Rita was so annoyed that one day when her father asked her to help Keith, she was determined to lose him.
“I had a really peppy horse and the one he was riding wasn’t that peppy but I couldn’t lose him. The only thing we lost was his wallet,” she said. “He worked for the ranch for two or three years, [before] I thought, ‘Oh maybe he’s not such a bad guy.’”
Rita and Keith started dating. They were married on February 19, 1951, and sealed 18 years later in the Salt Lake City Temple.
“We eloped,” Rita said. “Broke my mother’s heart.”
After their marriage, the couple moved to Montana, where Keith worked as a miner and a rancher. When the mine in Butte closed, Keith found work at the Aragonite mine in Tooele County. They bought a yellow house in Grantsville that Rita loved.
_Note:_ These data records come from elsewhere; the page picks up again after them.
/-- The output bytes of a chunk, and whether an element is NaN (R311, R336). -/
def Coll.output (k : Coll) (h : Chunk) : List MByte × Bool :=
  let blocks := h.slices.flatMap fun e => e.2.blocks
  let size := fmtBytes k.d.outFmt 1
  ((List.range blocks.length).zip blocks).foldl (fun r p =>
    ((List.range p.2.elems.length).zip p.2.elems).foldl (fun r e =>
      let v := k.roundElem (4096 * h.k + 32 * p.1 + e.1) p.2.b e.2
      (r.1 ++ (leBytes size v.1).map fun x => (x, p.2.poison), r.2 || v.2)) r) ([], false)

/-- Whether every slice of an open chunk is complete (R314). -/
def Coll.chunkFull (k : Coll) (h : Chunk) : Bool :=
  h.agreed && h.slices.length == k.d.slices h.k && h.slices.all fun e => e.2.contrib == k.n

/-- Whether the checks of a complete chunk agree (R324). -/
def Coll.checksOk (k : Coll) (h : Chunk) : Bool :=
  decide (2 < k.d.kind) || h.slices.all fun e => sliceCheck (blockElems e.2.blocks) == e.2.check

/-- The record of an owned chunk that has closed (R374, R381). -/
def State.closedRecord (s : State) (k : Coll) (h : Chunk) (out : List MByte × Bool) (data : List MByte) : State :=
  let c := s.capture k h.k data
  let pois := h.slices.any fun e => e.2.blocks.any (·.poison)
  let prank := if pois && h.poisonRank == 0xFFFF then 0xFFFE else h.poisonRank
  let flags := k.baseFlags + c.1 + ofBool pois + 2 * ofBool (anyPoison data) + 4 * ofBool out.2 + 32 * ofBool h.untagged +
    64 * ofBool h.mismatch + prank * 2 ^ 16
  let s1 := if h.mismatch && k.d.ledger then c.2.bump Reg.LDG_MISMATCH else c.2
  let s2 := if h.mismatch && k.d.ledger && !k.mismatch then
      (s1.onColl k.ctx k.group fun k => { k with mismatch := true }).raiseCtx .ledgerStepMismatch k.ctx k.d.tensor
    else s1
  s2.collRecord k h.k flags (ledgerDigest k.step k.d.tensor h.k (plain out.1)) (ledgerDigest k.step k.d.tensor h.k (plain data))

/-- A complete chunk checked, rounded, written and closed (R314, R324). -/
def State.closeChunk (s : State) (c group chunk : Nat) : State :=
  s.withColl c group fun k =>
    match k.open_.find? fun h => h.k == chunk with
    | none => s
    | some h =>
      if !k.chunkFull h then s
      else if !k.checksOk h then
        ((s.bump Reg.COLL_CHECK_FAILS).raiseCtx .collCheck c chunk).collAbort k 5 k.rank true
      else
        let out := k.output h
        let s1 := (s.writePieces (subPieces k.out (k.outOff chunk) out.1.length) out.1).2
        let r := s1.collInput k chunk
        let s2 := r.2.closedRecord k h out r.1
        let shut (k : Coll) : Coll := { k with open_ := k.open_.filter (fun y => y.k != chunk), closed := k.closed + 1 }
        ((s2.onColl c group shut).collDone c group).collCheckEnd c group

/-- The owner's own slices added to a chunk whose exponents are agreed (R314); an exponent byte above the agreed one
aborts (R309). -/
def State.addOwn (s : State) (c group chunk : Nat) : State :=
  s.withColl c group fun k =>
    match k.open_.find? fun h => h.k == chunk with
    | none => s
    | some h =>
      let r := s.collInput k chunk
      match contribution k.d.kind h.expBytes (chunkLanes k.d.inFmt r.1) with
      | none => r.2.collAbort k 4 k.rank true
      | some blocks =>
        let parts := partsOf 4 blocks
        let sums : Table SliceSum := ((List.range parts.length).zip parts).map fun p =>
          (p.1, { contrib := 1, check := checkOf k.d.kind p.2, blocks := p.2 })
        (r.2.redBusy.onChunk c group chunk fun h => { h with agreed := true, slices := sums }).closeChunk c group chunk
“It was so cute,” she said.
They also started collecting more and more animals. Keith shared Rita’s dream of owning a ranch one day, and as they saved their money, they began acquiring pigs and heifer calves.
“We got too many and started looking for a ranch,” Rita said. “When we put our home in Grantsville up for sale, I fell to pieces. I loved that house, but we had to sell that house in order to get this one [in Skull Valley].”
At one point, Rita called Keith at work and told him she couldn’t stand to have people coming in to look at her house.
“He said, ‘OK, I’ll call the real estate man and tell him the deal is off,’” Rita said, “but then I felt bad because this was our dream. So I called him back and said, ‘It’s OK. Let’s do it.’”
The ranch they bought in Skull Valley included 340 acres and a tiny house. The first time Rita saw it, she wondered if it had been a mistake to give up her house in Grantsville. Not only was it small, but none of the colors matched and the bedroom smelled like sweat and horses.
Rita felt like she was standing in a cardboard box, but she took a deep breath and got to work. She and Keith fixed up the house and added on to it. She’s lived in it since they arrived in Skull Valley in 1971.
Running the ranch didn’t always feel like living her dream. Rita has seen her fair share of wildfires, some of which have passed uncomfortably close to her home. Keith was a member of the fire crew at Dugway, and during some of the worst fires, there were times she wouldn’t see him for days.
Living in a small community like Skull Valley also meant spending a lot of time alone.
“There’s a lot of solitude,” Rita said. “A lot of people can’t take it.”
But Rita and Keith loved it. They taught their three sons everything they knew about ranching.
“It’s a great life,” she said. “It teaches kids how to work.”
When Keith’s health started to decline to the point he could no longer take care of the ranch, their son Eugene bought it. He built a new house for his family, allowing his parents to stay in the original home.
Keith and Rita had been married for 63 years when Keith passed away in August 2014.
“It’s been a great life,” Rita said. “Just work hard, stay close to the church and keep the commandments is all I can say. They’ll get you through it all.”